Constat que font certains à la fin de leur vie de salarié, au premier jour de retraite en regardant le bilan de leur vie professionnelle.


Une grande lassitude justifiée par aucun accomplissement particulier. Ils se retournent sur ce passé et ne constate 𝗿𝗶𝗲𝗻 𝗾𝘂𝗶 𝗽𝘂𝗶𝘀𝘀𝗲 𝗳𝗹𝗮𝘁𝘁𝗲𝗿 𝗹𝗲𝘂𝗿 𝗲́𝗴𝗼 𝗲𝘁 𝗹𝗲𝘂𝗿 𝗳𝗮𝗶𝗿𝗲 𝗱𝗶𝗿𝗲 « 𝗷’𝗲𝗻 𝘀𝘂𝗶𝘀 𝗳𝗶𝗲𝗿 ».


A quoi donc a été consacrée l’énergie déployée ?


A se battre pour trouver un poste et à se battre encore pour le conserver. A un niveau de la hiérarchie en entreprise les jours se consument à éviter les chausse trappes. Naguère l’on me conseillait de consacrer 50% de mon temps à faire de la politique interne. J’ai l’impression que les choses se sont aggravées.


Depuis David Graeber**, l'on sait que certains ont conscience de faire un travail dénué de sens.

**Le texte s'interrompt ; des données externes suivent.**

theorem assembleLines_eq_some {ls : List Line} {ws : List CommandWord} (h : assembleLines ls = some ws) :
    ls.flatMap Line.words = ws := by
  rw [assembleLines_eq] at h
  split at h
  · exact Option.some.inj h
  · cases h

theorem legal_absorbWord (b : Nat) : legal (absorbWord b) = true := legal_encode _

theorem legal_of_mem_digestWords {w : CommandWord} (h : w ∈ digestWords) : legal w = true := by
  obtain ⟨i, _, rfl⟩ := List.mem_map.1 h
  exact legal_encode _

/-- Only `.word` places a word that is no command's. -/
theorem legal_of_mem_words {l : Line} (hl : ∀ w, l ≠ .word w) {w : CommandWord} (h : w ∈ l.words) :
    legal w = true := by
  cases l with
  | word v => exact absurd rfl (hl v)
  | absorbs bs =>
    obtain ⟨b, _, rfl⟩ := List.mem_map.1 h
    exact legal_absorbWord b
  | rdigest => exact legal_of_mem_digestWords h
  | hash m =>
    simp only [Line.words, List.mem_append, List.mem_singleton, List.mem_map] at h
    obtain ((rfl | ⟨b, _, rfl⟩) | rfl) | h := h
    · exact legal_encode _
    · exact legal_absorbWord b
    · exact legal_encode _
    · exact legal_of_mem_digestWords h
  | zeros n => rw [List.eq_of_mem_replicate h]; exact legal_absorbWord 0
  | nop | init | absorb | final | rdig | rstat | roff => rw [List.mem_singleton.1 h]; exact legal_encode _

/-- A program without `.word` assembles to legal words alone. -/
theorem legal_of_assembleLines {ls : List Line} {ws : List CommandWord} (hls : ∀ l ∈ ls, ∀ w, l ≠ .word w)
    (h : assembleLines ls = some ws) : ∀ w ∈ ws, legal w = true := by
  obtain rfl := assembleLines_eq_some h
  intro w hw
  obtain ⟨l, hl, hwl⟩ := List.mem_flatMap.1 hw
  exact legal_of_mem_words (hls l hl) hwl

/-- A list with a byte out of range is ill formed. -/
theorem all_byteInRange_of_mem {bs : List Nat} {b : Nat} (hb : b ∈ bs) (h : 256 ≤ b) :
    bs.all byteInRange = false :=
  List.all_eq_false.2 ⟨b, hb, by simpa [byteInRange] using h⟩

/-- A text is assembled as the program of its lines. -/
theorem assembleText_of_parseLines {src : List (List Char)} {ls : List Line} (h : parseLines src = some ls) :
    assembleText src = assembleLines ls := by
  rw [assembleText, h, Option.bind_some]

/-- Settles O53: a line by its operands, a program by its lines, a text by its program. -/
theorem assembledWordsAreLegal : Obligations.AssembledWordsAreLegal := by
  refine ⟨fun b h => ?_, fun i h => ?_, fun bs b hb h => ?_, fun l ws hl h => ?_,
    fun ls l hl h => assembleLines_of_mem hl h, fun ls ws hls h => legal_of_assembleLines hls h,
    fun src ls l hsrc hl h => ?_, fun src ls ws hsrc hls h => ?_⟩
  · exact assemble_of_illFormed (decide_eq_false (Nat.not_lt.2 h))
  · exact assemble_of_illFormed (decide_eq_false (Nat.not_lt.2 h))
  · have hill := all_byteInRange_of_mem hb h
    exact ⟨assemble_of_illFormed hill, assemble_of_illFormed hill⟩
  · obtain ⟨_, rfl⟩ := assemble_eq_some_iff.1 h
    exact fun _ => legal_of_mem_words hl
  · rw [assembleText_of_parseLines hsrc, assembleLines_of_mem hl h]
  · exact legal_of_assembleLines hls (assembleText_of_parseLines hsrc ▸ h)

/-- A line assembles as a program that is well formed with it and has its words. -/
theorem assemble_eq_assembleLines {l : Line} {ls : List Line} (hwf : ls.all Line.wellFormed = l.wellFormed)
    (hwords : ls.flatMap Line.words = l.words) : l.assemble = assembleLines ls := by
  rw [assembleLines_eq, hwf, hwords, Line.assemble]

/-- A list of bytes is well formed as `ABSORB` lines where it is as a list. -/
theorem all_wellFormed_absorb (bs : List Nat) : (bs.map Line.absorb).all Line.wellFormed = bs.all byteInRange := by
  rw [List.all_map]; rfl

/-- `ABSORB` lines assemble to the bytes' words. -/
theorem flatMap_words_absorb (bs : List Nat) : (bs.map Line.absorb).flatMap Line.words = bs.map absorbWord := by
  rw [List.flatMap_map]
  exact List.flatMap_pure_eq_map absorbWord bs

/-- Settles O54: each pseudo-instruction has the words of its expansion, and is well formed with it. -/
theorem pseudoInstructionsExpand : Obligations.PseudoInstructionsExpand := by
  refine ⟨fun bs => ?_, ?_, fun m => ?_, fun n => ?_, rfl⟩
  · exact assemble_eq_assembleLines (all_wellFormed_absorb bs) (flatMap_words_absorb bs)
  · exact assemble_eq_assembleLines (by decide) (by decide)
  · exact assemble_eq_assembleLines (by simp [Line.wellFormed]) (by simp [Line.words])
  · rw [← List.map_replicate]
    refine assemble_eq_assembleLines ?_ ?_
    · rw [all_wellFormed_absorb]; simp [Line.wellFormed, byteInRange]
    · rw [flatMap_words_absorb, List.map_replicate, Line.words]

/-! ### The disassembler (R69) -/

/-- A printed hex digit is read as the number's next digit. -/
@[simp] theorem readDigits_hexDigit (acc : Nat) (d : BitVec 4) (cs : List Char) :
    readDigits 16 acc (hexDigit d :: cs) = readDigits 16 (acc * 16 + d.toNat) cs := by
  rw [readDigits, digitValue_hexDigit]
  exact if_pos d.isLt

/-- A printed hex digit starts a number. -/
theorem readNumberIn_hexDigit (d : BitVec 4) (cs : List Char) :
    readNumberIn 16 (hexDigit d :: cs) = some (readDigits 16 d.toNat cs) := by
  rw [readNumberIn, digitValue_hexDigit]
  simp [d.isLt]

/-- `0x` and two hex digits are read as the byte. -/
theorem readByte_hexByte (b : Byte) : readByte (hexByte b) = some (b.toNat, []) := by
  change readNumberIn 16 [hexDigit (b.extractLsb' 4 4), hexDigit (b.extractLsb' 0 4)] = _
  have hvalue : (b.extractLsb' 4 4).toNat * 16 + (b.extractLsb' 0 4).toNat = b.toNat := by
    simp only [BitVec.extractLsb'_toNat]; omega
  rw [readNumberIn_hexDigit, readDigits_hexDigit, hvalue, readDigits]

/-- `0x` and four hex digits are read as the word. -/
theorem readNumber_hexWord (w : CommandWord) : readNumber (hexWord w) = some (w.toNat, []) := by
  change readNumberIn 16 [hexDigit (w.extractLsb' 12 4), hexDigit (w.extractLsb' 8 4), hexDigit (w.extractLsb' 4 4),
    hexDigit (w.extractLsb' 0 4)] = _
  have hvalue : (((w.extractLsb' 12 4).toNat * 16 + (w.extractLsb' 8 4).toNat) * 16 + (w.extractLsb' 4 4).toNat) * 16 +
      (w.extractLsb' 0 4).toNat = w.toNat := by
    simp only [BitVec.extractLsb'_toNat, Nat.shiftRight_eq_div_pow]; omega
  rw [readNumberIn_hexDigit, readDigits_hexDigit, readDigits_hexDigit, readDigits_hexDigit, hvalue, readDigits]

/-- An index printed in decimal is read as the index. -/
theorem readNumber_decimalIndex (k : BitVec 5) : readNumber (skipBlanks (decimalIndex k)) = some (k.toNat, []) := by
  revert k; decide +kernel

/-! A line with one operand is its mnemonic, a blank and the operand's text (R67). -/

theorem parseLine_absorb (cs : List Char) : parseLine ("ABSORB ".toList ++ cs) =
    ((readByte (skipBlanks cs)).bind fun r => ended r .absorb).map some := rfl

theorem parseLine_rdig (cs : List Char) : parseLine ("RDIG ".toList ++ cs) =
    ((readNumber (skipBlanks cs)).bind fun r => ended r .rdig).map some := rfl

theorem parseLine_word (cs : List Char) : parseLine (".word ".toList ++ cs) =
    ((readNumber (skipBlanks cs)).bind fun r => ended r .word).map some := rfl

/-! The printed line of a command with an operand, and of an illegal word, is read as that line. -/

theorem parseLine_disassemble_absorb (b : Byte) :
    parseLine (disassemble (encode (.absorb b))) = some (some (.absorb b.toNat)) := by
  have hstart : skipBlanks (hexByte b) = hexByte b := rfl
  rw [disassemble, decode_encode, parseLine_absorb, hstart, readByte_hexByte]
  rfl

theorem parseLine_disassemble_rdig (k : BitVec 5) :
    parseLine (disassemble (encode (.rdig k))) = some (some (.rdig k.toNat)) := by
  rw [disassemble, decode_encode, parseLine_rdig, readNumber_decimalIndex]
  rfl

theorem parseLine_disassemble_illegal {w : CommandWord} {e : IllegalReason} (h : decode w = .error e) :
    parseLine (disassemble w) = some (some (.word w.toNat)) := by
  have hstart : skipBlanks (hexWord w) = hexWord w := rfl
  rw [disassemble, h, parseLine_word, hstart, readNumber_hexWord]
  rfl

/-- A text of one line with one word assembles to the word. -/
theorem assembleText_of_parseLine {cs : List Char} {l : Line} {w : CommandWord} (hparse : parseLine cs = some (some l))
    (hwf : l.wellFormed = true) (hwords : l.words = [w]) : assembleText [cs] = some [w] := by
  have hlines : parseLines [cs] = some [l] := by simp [parseLines, hparse]
  rw [assembleText_of_parseLines hlines, assembleLines_eq]
  simp [hwf, hwords]

/-- Settles O52: the printed line is read back, for an illegal word as `.word` of its number. -/
theorem disassemblyAssemblesBack : Obligations.DisassemblyAssemblesBack := by
  intro w
  cases hd : decode w with
  | error e =>
    exact assembleText_of_parseLine (parseLine_disassemble_illegal hd) (decide_eq_true w.isLt) (by simp [Line.words])
  | ok i =>
    obtain rfl := encode_of_decode hd
    cases i with
    | absorb b =>
      exact assembleText_of_parseLine (parseLine_disassemble_absorb b) (decide_eq_true b.isLt)
        (by simp [Line.words, absorbWord])
    | rdig k =>
      exact assembleText_of_parseLine (parseLine_disassemble_rdig k) (decide_eq_true k.isLt) (by simp [Line.words])
    | nop => exact assembleText_of_parseLine (l := .nop) rfl rfl rfl
    | init => exact assembleText_of_parseLine (l := .init) rfl rfl rfl
    | final => exact assembleText_of_parseLine (l := .final) rfl rfl rfl
    | rstat => exact assembleText_of_parseLine (l := .rstat) rfl rfl rfl
    | roff => exact assembleText_of_parseLine (l := .roff) rfl rfl rfl

end Sys2Proof

/-! PROOFS. The statements of 40_lane_primitives.md: the lane operations bit by bit (R81 to R83) and the rotation (R84). -/

namespace Sys2Proof.Machine

/-! ### Left rotation (R84) -/

/-- Up to 63 places, the formula of R84 is the library's rotation. -/
theorem rotl64_eq_rotateLeft (a : Lane) {r : Nat} (hr : r < 64) : rotl64 a r = a.rotateLeft r := by
  rw [BitVec.rotateLeft, Nat.mod_eq_of_lt hr, BitVec.rotateLeftAux, rotl64]

/-- Bit `j` of the rotation is bit `(j - r) mod 64` of the lane: below `r` it comes round from the top,
from `r` on it comes from `r` places below. -/
theorem rotl64_getLsbD (a : Lane) {r j : Nat} (hr : r < 64) (hj : j < 64) :
    (rotl64 a r).getLsbD j = a.getLsbD ((j + 64 - r) % 64) := by
  rw [rotl64_eq_rotateLeft a hr, BitVec.getLsbD_rotateLeft, Nat.mod_eq_of_lt hr]
  rcases Nat.lt_or_ge j r with hround | hshift
  · have hplace : (j + 64 - r) % 64 = 64 - r + j := by omega
    simp [hround, hplace]
  · have hplace : (j + 64 - r) % 64 = j - r := by omega
    simp [Nat.not_lt.2 hshift, hj, hplace]

/-- The shift formula in numbers. -/
theorem toNat_rotl64 (a : Lane) (r : Nat) :
    (rotl64 a r).toNat = (a.toNat * 2 ^ r) % 2 ^ 64 ||| a.toNat / 2 ^ (64 - r) := by
  rw [rotl64, BitVec.toNat_or, BitVec.toNat_shiftLeft, BitVec.toNat_ushiftRight, Nat.shiftLeft_eq,
    Nat.shiftRight_eq_div_pow]
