-- ==== Sys2Proof/Machine/DriveSteps.lean ====
section
/-! DEFINITION. The steps of the Drive Controller (chapter 1): firing, the windows, contact changes, the arbiter, the
crew close delay, and its own requests. -/

namespace Sys2Proof.Machine

/-- A handler's answer: a code and its content, or none while it waits for a write (R185). -/
abbrev Reply := Option (AnswerCode × List Byte)

/-- An answer with no content. -/
def reply (c : AnswerCode) : Reply := some (c, [])

/-! ### Firing and the windows of a trip (R9, R10, R13) -/

/-- The fire set of the trip pending set (R9, R13). -/
def Part.fireSet (p : Part) (t : PendingTrip) : PoleSet := (t.op.poles.inter p.notOpen).union t.closing

/-- A trip whose fire set is empty ends COMPLETE without firing (R9, R14). -/
def endUnfiredTrip (op : OpRec) (p : Part) : Part :=
  driveFreed (sendEnds op .COMPLETE
    (sqTripEnd ⟨op, .TRIP_WINDOW, 0, .empty, .empty, .empty, .empty, .empty, p.tb⟩ (clearMotion op.poles (beginEnd p))))

/-- A fired pole's record: its phase current is copied and its motion set (R9). -/
def PoleRec.fired (r : PoleRec) (current : Option Nat) : PoleRec := { r with lastCurrent := current, motion := .TRIPPING }

/-- The trip pending set is fired (R9). -/
def fireTrip (t : PendingTrip) (p : Part) : Part :=
  let fire := p.fireSet t
  let q := { p with dc := { p.dc with trip := none } }
  if fire.isEmpty then endUnfiredTrip t.op q
  else
    let f : Flight :=
      ⟨{ t.op with state := .IN_FLIGHT }, .TRIP_WINDOW, Config.tripWindow, fire, fire.inter p.showsClosed, .empty,
        fire.diff p.notOpen, .empty, p.tb⟩
    let r := mapPoles fire (fun x r => r.fired (p.eu.latest.map fun v => v.vals.phase.get x)) q
    { r with dc := { r.dc with flight := some f, tripPulse := r.dc.tripPulse.union fire } }

/-- Whether a trip is to be fired (R7). -/
def Part.tripDue (p : Part) : Bool := p.dc.trip.isSome && p.dc.flight.isNone

/-- TRIP_FIRE: the drive is free and the trip pending set is not empty (R7, R9). -/
def tripFire (p : Part) : Part :=
  match p.dc.trip, p.dc.flight with
  | some t, none => fireTrip t p
  | _, _ => p

/-- The first trip window runs out (R10); a closing pole that shows OPEN counts as moved (R13). -/
def tripWindowExpiry (p : Part) : Part :=
  match p.dc.flight with
  | some f =>
    if f.phase = .TRIP_WINDOW then
      let f' := { f with moved := f.moved.union (f.mustLeave.diff p.notOpen) }
      if f.fire.subset f'.moved then finish f' .COMPLETE p
      else
        let g := { f' with op := { f.op with state := .RETRYING }, phase := .RETRY_GAP, window := Config.retryGap }
        clearMotion f'.moved { p with dc := { p.dc with flight := some g } }
    else p
  | none => p

/-- The unmoved poles are fired again, 20 ms after the first window (R10); a trip with none left ends COMPLETE. -/
def retryFire (p : Part) : Part :=
  match p.dc.flight with
  | some f =>
    if f.phase = .RETRY_GAP then
      let again := f.fire.diff f.moved
      if again.isEmpty then finish f .COMPLETE p
      else
        { p with dc := { p.dc with
            flight := some { f with phase := .RETRY_WINDOW, window := Config.tripWindow }
            tripPulse := p.dc.tripPulse.union again } }
    else p
  | none => p

/-- The second trip window runs out (R10). -/
def retryWindowExpiry (p : Part) : Part :=
  match p.dc.flight with
  | some f => if f.phase = .RETRY_WINDOW then finishUnmoved f p else p
  | none => p

/-- The close window runs out (R11). -/
def closeWindowExpiry (p : Part) : Part :=
  match p.dc.flight with
  | some f => if f.phase = .CLOSE_WINDOW then finishUnmoved f p else p
  | none => p

/-! ### Contact changes (R2, R17, R18, R62) -/

/-- The open counts at a change of position (R62). -/
def SeqRec.moved (r : SeqRec) (old new : Position) : SeqRec :=
  let r' := if old = .OPEN then { r with departure := r.openCount } else r
  if new = .CLOSED then { r' with openCount := 0, openMs := 0 } else r'

/-- The operation in flight as a pole of it shows a new position (R9, R11, R13). -/
def Flight.sees (f : Flight) (x : Pole) (new : Position) : Flight :=
  match f.op.kind with
  | .CLOSE => if new = .CLOSED then { f with moved := f.moved.union (.single x) } else f
  | .TRIP =>
    if new = .OPEN then
      if f.mustLeave.has x && !f.hasLeft.has x then f else { f with moved := f.moved.union (.single x) }
    else if f.mustLeave.has x then { f with hasLeft := f.hasLeft.union (.single x) }
    else f

/-- A change of position of a pole in motion is judged by its window (R2, R9 to R11). -/
def flightContact (x : Pole) (new : Position) (p : Part) : Part :=
  match p.dc.flight with
  | some f =>
    let f' := f.sees x new
    if f.fire.subset f'.moved && f.phase != .RETRY_GAP then finish f' .COMPLETE p
    else { p with dc := { p.dc with flight := some f' } }
  | none => p

/-- Whether a pole that comes to show OPEN, from what its record holds before, repeats none of R17: HANDLE is set, and it has been
UNKNOWN and no more since it last showed OPEN. -/
def PoleRec.backToOpen (r : PoleRec) : Bool := r.handle && r.position != .CLOSED && !r.closedSince

/-- An uncommanded opening (R17, R66): LOCKOUT, out of the gang. -/
def uncommandedOpening (x : Pole) (p : Part) : Part :=
  let r := p.dc.poles.get x
  let q := enterLockout (.of (.single x) .HANDLE)
    (enterReport .HANDLE_OPEN (some (.single x)) [] (p.setPole x { r.counted with handle := true }))
  q.setSeq x { q.seq x with ganged := false }

/-- The sequence record of a pole that closed without a command (R66). -/
def SeqRec.handClosed (r : SeqRec) (picked : Bool) : SeqRec :=
  { r with
    state := if picked then .TIMING else .CLOSED_IDLE, shot := 0, deadTimer := none, newValue := false
    reclaim := .stopped, energyWait := 0, ganged := false, superseded := false, endNote := none, lockout := none }

/-- An uncommanded closing (R18, R66), tripped back under a HOT_LINE tag while measurement is OK (R69); quiescence is judged as its
entries leave the drive and as the pole's state changes (R72). -/
def uncommandedClosing (x : Pole) (p : Part) : Part :=
  let r := p.dc.poles.get x
  let q := clearEntries (.single x) (p.setPole x { r.counted with handle := false })
  let t := enterReport .CLOSE_DONE (some (.single x)) [0, 0, 0, 0, 1] q
  let v := judgeQuiescence (t.setSeq x ((t.seq x).handClosed (t.sq.pickup.has x)))
  if v.tu.hotLine && v.sqOk && v.isRun then noteAndTrip (.single x) .HOT_LINE .HOT_LINE_FAILSAFE v else v

/-- A change of position where the pole's motion is NONE (R17, R18); `back` where an opening repeats nothing. -/
def uncommanded (x : Pole) (back : Bool) (new : Position) (p : Part) : Part :=
  match new with
  | .OPEN => if back then p else uncommandedOpening x p
  | .CLOSED => uncommandedClosing x p
  | .UNKNOWN => p
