/-- A test is set up: it begins where no suspension cause holds, and is SUSPENDED otherwise (R146, R148). -/
def setUpTest (o : TestOrigin) (tag : Option Byte) (p : Part) : Part :=
  let q := { p with bc := { p.bc with test := newTest o tag } }
  if testCause q then q else beginTest q

/-- A RUNNING test is suspended where a cause holds (R148); its mode to restore is absent from then on (assumption 65). -/
def suspendTest (p : Part) : Part :=
  if p.bc.testRunning && testCause p then
    { p with bc := { p.bc with
        load := false, mode := p.bc.inForce
        test := { p.bc.test with state := .SUSPENDED, restore := none, step := none, suspendedMs := 0 } } }
  else p

/-- The refusal of BATTERY TEST (R146); none where every check passes. -/
def testRefusal (p : Part) : Option AnswerCode :=
  if p.bc.testOpen then some .BUSY
  else if !p.bc.supply then some .BAD_STATE
  else if p.bc.mode.inhibits then some .BAD_STATE
  else if !p.measOk then some .BLIND
  else if p.bc.level ≠ .NORMAL then some .NO_ENERGY
  else none

/-- BATTERY TEST (R146). -/
def batteryTestRequest (l : Link) (tag : Byte) (p : Part) : Part × Reply :=
  match testRefusal p with
  | some c => (p, reply c)
  | none => (setUpTest (if l = .CREW then .CREW_LINK else .RADIO_LINK) (some tag) p, reply .STARTED)

/-- The result of a drop against the UNIT record's drops (R147). -/
def testResult (u : UnitRec) (drop : Nat) : TestResult :=
  if u.failedDrop ≤ drop then .FAILED else if u.weakDrop ≤ drop then .WEAK else .GOOD

/-- The health a result gives (R150). -/
def TestResult.health : TestResult → Health
  | .GOOD => .GOOD
  | .WEAK => .WEAK
  | .FAILED => .FAILED
  | .ABANDONED => .UNTESTED

/-- Step 10 has completed: the test reaches its result (R147, R150); its mode to restore is absent from then on (assumption 65). -/
def endTest (t : TestRec) (p : Part) : Part :=
  let drop := t.before.getD 0 - t.minimum.getD 0
  let res := testResult p.pu.unit drop
  let t' := { t with state := .DONE res, restore := none, step := none, drop := some drop }
  let q := { p with bc := { p.bc with
    load := false, mode := p.bc.inForce, test := t', health := res.health, posted := false, hours := 0
    intervalMs := 0 } }
  let r := judgeLevel (retain .HOURS (retain .HEALTH q))
  let u := enterReport .BATTERY_TEST_RESULT none (testBody t' res) r
  testEnd t' res (if res = .FAILED then enterReport .BATTERY_FAILED none (testBody t' res) u else u)

/-- TEST_STEP_COMPLETE (R147). -/
def testStepComplete (p : Part) : Part :=
  if p.bc.testRunning then
    let t := p.bc.test
    let volts := (p.bc.vals.map fun v => v.voltage).getD 0
    let t' : TestRec := { t with minimum := some (min (t.minimum.getD volts) volts), steps := t.steps + 1 }
    if t'.steps < 10 then { p with bc := { p.bc with test := { t' with step := some Config.testStep } } }
    else endTest t' p
  else p

/-- TEST_SUSPEND_LIMIT: the progress is discarded after 600 s of suspension (R148). -/
def testSuspendLimit (p : Part) : Part :=
  if p.bc.test.state = .SUSPENDED then
    { p with bc := { p.bc with test := { p.bc.test with
        steps := 0, before := none, minimum := none, suspendedMs := Config.suspendLimit } } }
  else p

/-- Whether a suspended test is to resume (R148). -/
def resumeDue (p : Part) : Bool := p.bc.test.state == .SUSPENDED && !testCause p

/-- TEST_RESUME (R148). -/
def testResume (p : Part) : Part := if resumeDue p then beginTest p else p

/-- The posting is judged against the test interval in force (R151). -/
def judgePosting (p : Part) : Part :=
  if p.pu.unit.testHours ≤ p.bc.hours then { p with bc := { p.bc with posted := true } } else p

/-- Whether the test interval counter runs (R151). -/
def Battery.intervalRuns (b : Battery) : Bool := b.supply && b.partState == .RUN

/-- TEST_INTERVAL_HOUR (R151). -/
def testIntervalHour (p : Part) : Part :=
  if p.bc.intervalRuns then
    judgePosting (retain .HOURS { p with bc := { p.bc with hours := min 720 (p.bc.hours + 1), intervalMs := 0 } })
  else p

Dans la majorité des postes l’on vous demande d’exécuter une partition avec pour unique exigence de ne pas faire de vague. Alors vous n’en faites pas et attendez que le temps passe.


Pour d''autres, il faut se battre inlassablement dans l’arène. Un œil sur les ventes, un autre sur les budgets et la gestion de l’humain qui vous laisse vidé en fin de journée. Les changements d’orientation, les réorganisations semestrielles, accroissent le poids de la fameuse charge mentale.


D’où l’impatience de beaucoup de managers de ne pas trainer dans la peau de salarié. Certains se sont mis à l’abri d’un mentor, sur une activité de niche où rien ne peut se faire sans eux, la majorité font le dos rond ou basculent dans une activité d’indépendant.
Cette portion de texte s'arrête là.